In Jennings v. D.F. Crane Constr. Corp., 2009 U.S. Dist. LEXIS 41794 (W.D. Ky. Apr. 10, 2009), Mr. Jennings was participating in the company’s health plan. Mr. Jennings took a leave of absence, and while he was on leave the company terminated his employment. The dispute boiled down to when Jennings lost his coverage under the company’s health plan (i.e., when the COBRA qualifying event occurred). The company argued that the qualifying event occurred when Mr. Jennings’leave began. Mr. Jennings argued that the qualifying event did not occur until the company told him he was no longer needed. The court sided with Mr. Jennings, and as a result Crane Construction was responsible for providing medical coverage for Mr. Jennings for the period in dispute.

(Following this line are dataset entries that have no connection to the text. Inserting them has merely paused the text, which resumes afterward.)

-- ==== Sys2Proof/Machine/Control.lean ====
section
/-! DEFINITION. The five control instructions (44_control_cru.md R200 to R205). -/

namespace Sys2Proof.Machine

open Host (Outcome)

/-- RSET, Reset: mask, clock enable and error latch cleared, and the signal; on the TMS9900 the signal alone (44_control_cru.md R200,
R205; log 24). -/
def execRset (s : State) : Outcome State Fault Refusal :=
  complete (control .rset do
    setStatus (setMask 0)
    update fun t => (t.setClken false).setErr false
    signal .rset) s

/-- IDLE, Idle: the TMS9900 also signals (44_control_cru.md R201, R205). -/
def execIdle (s : State) : Outcome State Fault Refusal :=
  complete (whenPrivileged 0 do
    if s.plat.isTms then signal .idle
    update fun t => t.setIdle true) s

/-- CKOF, Clock Off (44_control_cru.md R202). -/
def execCkof (s : State) : Outcome State Fault Refusal :=
  complete (control .ckof (update fun t => t.setClken false)) s

/-- CKON, Clock On (44_control_cru.md R203). -/
def execCkon (s : State) : Outcome State Fault Refusal :=
  complete (control .ckon (update fun t => t.setClken true)) s

/-- LREX, Load or Restart Execution: a context switch through FFFC in map file 0, then the mask is 0 (44_control_cru.md R204). -/
def execLrex (s : State) : Outcome State Fault Refusal :=
  complete (control .lrex do
    let t ← get
    if t.plat.hasMap then setStatus (setFlag .mf false)
    contextSwitch 0xFFFC t.wp t.pc t.st none
    setStatus (setMask 0)) s

end Sys2Proof.Machine
end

The problem with the Jennings case and many others like it is that the litigation could have been avoided. In the Jennings case, the dispute probably would have been avoided if the group health plan had included rules for non-FMLA leaves of absence. For non-FMLA leave, it is generally up to the employer to decide, when designing its group health plan, when a leave of absence will trigger loss of coverage and related COBRA rights. If the employer wants the leave of absence to trigger loss of coverage immediately, the employer can see to it that the appropriate language is included in the plan documents and summary plan description. Note, however, that if the plan is an insured plan the employer will have to work with its insurance company to address the leave of absence issues.
In summary, clear leave of absence policies are essential to the proper administration of group health plans and COBRA rights. Without clear leave of absence policies, it will be difficult in many cases to determine when an employee has lost coverage under his or her employer’s group health plan. That, in turn, will make COBRA disputes and COBRA noncompliance more likely.